Zach shook his head and stared past him out the window. “Nothing.”
***
The fifteen-minute drive to Gramm’s remained quiet, which could be normal for Zach, but the silence drove Cael crazy because Zach had been tight-lipped and contemplating ever since that nervous look of realization passed over his face at breakfast. If Zach had figured out Cael was hiding something from him, Cael would be stuck lying to him or telling him the truth, and either way, things would get weird between them because, in reality, how could they not?
It would be like the embarrassing moment in some movie where the gay guy is found to be in love with his straight best friend, only it wouldn’t end with the predictable, happy ending where the best friend r
ealizes he’s gay too, because real life simply didn’t work that way, no matter how much Cael wished it would.
“Dude, you okay?”
Zach’s concerned voice dragged Cael from the cruel torture his brain had inflicted upon him, and Cael looked at him for a brief second before turning into the cracked, asphalt driveway of his grandmother’s house.
“Yeah. Why?” Cael put the truck in park and switched off the engine.
“You just seem a lot quieter than usual.”
“Oh. Nah, I’m good. I was just trying to give you some quiet to work through that puzzle in your head.” Cael faked a grin and a small laugh. “Speaking of head, how’s that hangover doin’? Those little leprechauns still at it?”

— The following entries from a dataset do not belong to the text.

-- ==== Sys2Proof/Machine/Alu.lean ====
section
/-! DEFINITION. Register loads, arithmetic, logic, shifts and RND (spec/41_alu.md). Operands are read from the state
before the step, then the writes happen in the order of the rule (R132). -/

namespace Sys2Proof.Machine

/-- The result into VX, then the flag into VF, then PC + 2: the order of 8XY1 to 8XY5 and 8XY7 (R132, D8; log 5). -/
def State.putWithFlag (s : State) (x : Reg) (result flag : Byte) : State :=
  ((s.setReg x result).setReg VF flag).advance

/-- LD Vx, nn (R120). -/
def execLdImm (x : Reg) (nn : Byte) (s : State) : Result := .next (s.setReg x nn).advance

/-- ADD Vx, nn (R121): modulo 256, no flag. -/
def execAddImm (x : Reg) (nn : Byte) (s : State) : Result := .next (s.setReg x (s.reg x + nn)).advance

/-- LD Vx, Vy (R122). -/
def execLdReg (x y : Reg) (s : State) : Result := .next (s.setReg x (s.reg y)).advance

/-- OR Vx, Vy (R123): VF forced to 0. -/
def execOr (x y : Reg) (s : State) : Result := .next (s.putWithFlag x (s.reg x ||| s.reg y) 0)

/-- AND Vx, Vy (R124): VF forced to 0. -/
def execAnd (x y : Reg) (s : State) : Result := .next (s.putWithFlag x (s.reg x &&& s.reg y) 0)

/-- XOR Vx, Vy (R125): VF forced to 0. -/
def execXor (x y : Reg) (s : State) : Result := .next (s.putWithFlag x (s.reg x ^^^ s.reg y) 0)

/-- ADD Vx, Vy (R126): VF is the carry. -/
def execAddReg (x y : Reg) (s : State) : Result :=
  .next (s.putWithFlag x (s.reg x + s.reg y) (carryFlag (s.reg x) (s.reg y)))

/-- SUB Vx, Vy (R127): VX - VY, VF is not-borrow. -/
def execSub (x y : Reg) (s : State) : Result :=
  .next (s.putWithFlag x (s.reg x - s.reg y) (notBorrowFlag (s.reg x) (s.reg y)))

/-- SUBN Vx, Vy (R129): VY - VX, VF is not-borrow. -/
def execSubn (x y : Reg) (s : State) : Result :=
  .next (s.putWithFlag x (s.reg y - s.reg x) (notBorrowFlag (s.reg y) (s.reg x)))

/-- The three sequential writes of 8XY6 and 8XYE (R128, R130): VX <- VY, then VF <- a flag of VX, then VX <- VX shifted,
each read seeing the writes before it. -/
def State.shiftFrom (s : State) (x y : Reg) (flag shift : Byte → Byte) : State :=
  let copied := s.setReg x (s.reg y)
  let flagged := copied.setReg VF (flag (copied.reg x))
  flagged.setReg x (shift (flagged.reg x))

/-- SHR Vx, Vy (R128): the value shifted is VY. -/
def execShr (x y : Reg) (s : State) : Result := .next (s.shiftFrom x y lowBitFlag (fun b => b >>> 1)).advance

/-- SHL Vx, Vy (R130): the value shifted is VY, modulo 256. -/
def execShl (x y : Reg) (s : State) : Result := .next (s.shiftFrom x y highBitFlag (fun b => b <<< 1)).advance

/-- RND Vx, nn (R131) with the step's input `rnd`: VX <- rnd & NN. -/
def rndInto (rnd : Byte) (x : Reg) (nn : Byte) (s : State) : State := (s.setReg x (rnd &&& nn)).advance.countDraw

/-- RND Vx, nn (R131), `rnd` being the free value of this draw (log 1). -/
def execRnd (x : Reg) (nn : Byte) (s : State) : Result := .next (rndInto (Config.freeRnd s.draws) x nn s)

end Sys2Proof.Machine
end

Zach flopped his head back against the headrest, exposing his barely-there Adam’s apple—one of many spots on his body Cael had fantasized about licking. Heat shot to his groin. Christ, now was not the time.
“Thank fuck, no. Don’t ever let me drink that much again.”
“Hey. I warned you.”
“Yeah, well next time, fucking remind me of the explosive mining operation that will take place in my skull at the ungodly hour of dawn if I don’t listen.”
Cael grinned, genuinely this time. “Alright, well, come on. We’ve got work to do.”
He hopped out of the truck, and Zach did the same, following him up the narrow sidewalk flanked by carefully tended rock gardens to the screened front door. Cael opened the screen and knocked as he inserted his key and unlocked the door, letting them both in. The moment Cael stepped in, the scent of freshly baked banana bread hit him.
Gramms came around the corner as Zach closed the door behind him. “Oh, there’s my boys.” She beamed as they approached, her long, graying red hair pulled into a loose pony tied at her nape. Her hip-hugging, flared-leg jeans and flowy, ivory peasant top covered her thin, petite frame, completing the retro style of her younger days that she’d always loved.
Cael shrugged out of his fleece jacket and hung it on the wooden coat tree still topped with some of his late grandfather’s baseball caps.